Using the reconstruction formula, we have,

$f(n)=f(1)+\sum_{k=1}^2\left[\frac{D_k(1)}{k!}\prod_{j=1}^k(n-j)\right]=3n^2+n-2$

Checking for $f(4),f(5)$ shows that the polynomial indeed matches the numerators of the subsequent terms and the given sum to be computed is,

$\mathcal{S}=\sum_{k=1}^\infty\frac{f(k)}{k!}$

The sum converges absolutely (verified by ratio test).

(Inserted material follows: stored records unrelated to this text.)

-- ==== Sys2Proof/Machine/Core.lean ====
section
/-! DEFINITION. The machine as the host asks for it. -/

/-- The Beyjor D768: its state, one step, and the state after reset. -/
def Sys2Proof.core : Host.Core :=
  { State := Sys2Proof.Machine.State, Fault := Sys2Proof.Machine.Fault, Refusal := Sys2Proof.Machine.Refusal,
    step := Sys2Proof.Machine.step, reset := Sys2Proof.Machine.State.reset }
end

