/-- R102 to R104: the integer operations (the sum modulo its width, the bitwise ones, the lesser and the greater as the type
counts, exchange, compare and swap, the wrapping increment); and an atomic performs: its elements act one after another in
lane order, each reading the place, writing the operation's new value and answering the old one; all other bytes stay, but
for the dirty bitmap. On a scratchpad its first lanes may perform before the rest, each once (R90, R337).
The model's choices: log 36, 69. -/
def Obligations.AtomicsPerform : Prop :=
  (∀ (ty : Ty) (old x c : Nat), ty = .s32 ∨ ty = .n32 ∨ ty = .s64 ∨ ty = .n64 →
    let n := widthBytes .full ty
    old < 256 ^ n → x < 256 ^ n → c < 256 ^ n →
    let sg := fun y : Nat => if tySigned ty = true ∧ 256 ^ n ≤ 2 * y then (y : Int) - 256 ^ n else y
    atomNew .add ty n old x c = (old + x) % 256 ^ n ∧
    (∀ i, (atomNew .and ty n old x c).testBit i = (old.testBit i && x.testBit i)) ∧
    (∀ i, (atomNew .or ty n old x c).testBit i = (old.testBit i || x.testBit i)) ∧
    (∀ i, (atomNew .xor ty n old x c).testBit i = (old.testBit i ^^ x.testBit i)) ∧
    sg (atomNew .min ty n old x c) = min (sg old) (sg x) ∧ sg (atomNew .max ty n old x c) = max (sg old) (sg x) ∧
    atomNew .xchg ty n old x c = x ∧ (atomNew .cas ty n old x c = if old = c then x else old) ∧
    (atomNew .incw ty n old x c = if x ≤ old then 0 else old + 1)) ∧
  (∀ rest n u sec s r es op ty ret, s.agenda = .performLanes u n :: rest → Performs s u sec r es → r.kind = .atom op ty ret →
      (sectorsOf r).find? (fun x => x % 2 == 1 && !r.performed.contains x) = some sec →
      (∀ e ∈ es, e.size = widthBytes .full ty) →
      (∀ e ∈ es, ∀ f ∈ es, overlaps e f = true → e.loc.addr = f.loc.addr) →
    let same := fun (e f : Elem) => f.loc.scr == e.loc.scr && f.loc.addr == e.loc.addr
    let next := fun (v : Nat) (e : Elem) => atomNew op ty e.size v (e.data.toNat % 256 ^ e.size) (e.cmp.toNat % 256 ^ e.size)
    ∃ t q, step s = .next t ∧ t.agenda = rest ∧ RegsStay s t ∧ t.req? u = some q ∧ q.performed = r.performed ∧
      q.lanesDone = r.lanesDone ++ (es.take n).map (·.lane) ∧ q.results.length = r.results.length + (es.take n).length ∧
      (∀ e ∈ es.take n, t.readLoc e.loc e.size = ((es.take n).filter (same e)).foldl next (s.readLoc e.loc e.size)) ∧
      (∀ a, t.byte a = s.byte a) ∧ ∀ a, (∀ e ∈ es.take n, ¬Covers e true a) → t.sbyte a = s.sbyte a) ∧
  ∀ u sec s r es op ty ret, Performs s u sec r es → r.kind = .atom op ty ret →
      (∀ e ∈ es, e.size = widthBytes .full ty) →
      (∀ e ∈ es, ∀ f ∈ es, overlaps e f = true → e.loc.addr = f.loc.addr) →
      (∀ e ∈ es, ∀ f ∈ es, ∀ a, Covers e false a → ¬DirtyAt s f.loc a) → r.dest ≠ .none → sec ∉ r.returned →
    let same := fun (e f : Elem) => f.loc.scr == e.loc.scr && f.loc.addr == e.loc.addr
    let next := fun (v : Nat) (e : Elem) => atomNew op ty e.size v (e.data.toNat % 256 ^ e.size) (e.cmp.toNat % 256 ^ e.size)
    ∃ t q, exec (.requestPerform u sec) s = .next t ∧ RegsStay s t ∧ t.req? u = some q ∧
      q.results.length = r.results.length + es.length ∧
      (∀ e ∈ es, t.readLoc e.loc e.size = (es.filter (same e)).foldl next (s.readLoc e.loc e.size)) ∧
      (∀ pre e post, es = pre ++ e :: post → q.results[r.results.length + pre.length]? =
        some (e.lane, dw ((pre.filter (same e)).foldl next (s.readLoc e.loc e.size)))) ∧
      (∀ a, (∀ e ∈ es, ¬Covers e false a ∧ ¬DirtyAt s e.loc a) → t.byte a = s.byte a) ∧
      (∀ a, (∀ e ∈ es, ¬Covers e true a) → t.sbyte a = s.sbyte a)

We now compute the sum by breaking it into fragments that can be computed using series for $e$ .

$\begin{array}{c}\mathcal{S}=\sum_{k=1}^\infty\frac{f(k)}{k!}=\sum_{k=1}^\infty\frac{3k^2+k-2}{k!}\\\implies\mathcal{S}=3\left(\sum_{k=1}^\infty\frac{k}{(k-1)!}\right)+\sum_{k=1}^\infty\frac{1}{(k-1)!}-2\left(\sum_{k=1}^\infty\frac{1}{k!}\right)\\\implies\mathcal{S}=3\left(\sum_{k=1}^\infty\frac{(k-1)+1}{(k-1)!}\right)+\sum_{k=0}^\infty\frac{1}{k!}-2\left(\sum_{k=1}^\infty\frac{1}{k!}\right)\\\implies\mathcal{S}=3\left(\sum_{k=1}^\infty\frac{k-1}{(k-1)!}+\sum_{k=1}^\infty\frac{1}{(k-1)!}\right)+\sum_{k=0}^\infty\frac{1}{k!}-2\left(\sum_{k=1}^\infty\frac{1}{k!}\right)\\\implies\mathcal{S}=3\left(0+\sum_{k=2}^\infty\frac{k-1}{(k-1)!}+\sum_{k=1}^\infty\frac{1}{(k-1)!}\right)+\sum_{k=0}^\infty\frac{1}{k!}-2\left(\sum_{k=1}^\infty\frac{1}{k!}\right)\\\implies\mathcal{S}=3\left(\sum_{k=2}^\infty\frac{1}{(k-2)!}+\sum_{k=1}^\infty\frac{1}{(k-1)!}\right)+\sum_{k=0}^\infty\frac{1}{k!}-2\left(\sum_{k=1}^\infty\frac{1}{k!}\right)\\\implies\mathcal{S}=3\left(\sum_{k=0}^\infty\frac{1}{k!}+\sum_{k=0}^\infty\frac{1}{k!}\right)+\sum_{k=0}^\infty\frac{1}{k!}-2\left(\sum_{k=1}^\infty\frac{1}{k!}\right)\end{array}$

So, we now use the Maclaurin series for $e^x$ which converges $\forall~x$ . For the case of $x=1$ , we have the following series for $e$ :

$e=\sum_{k=0}^\infty\frac{1}{k!}=1+\sum_{k=1}^\infty\frac{1}{k!}$

The sum $\mathcal{S}$ evaluates as,

$\mathcal{S}=3(e+e)+e-2(e-1)=2+5e$

Comparing values, we get $A=2,B=5$ .

Hence, the answer is $A+B=2+5=\boxed{7}$ .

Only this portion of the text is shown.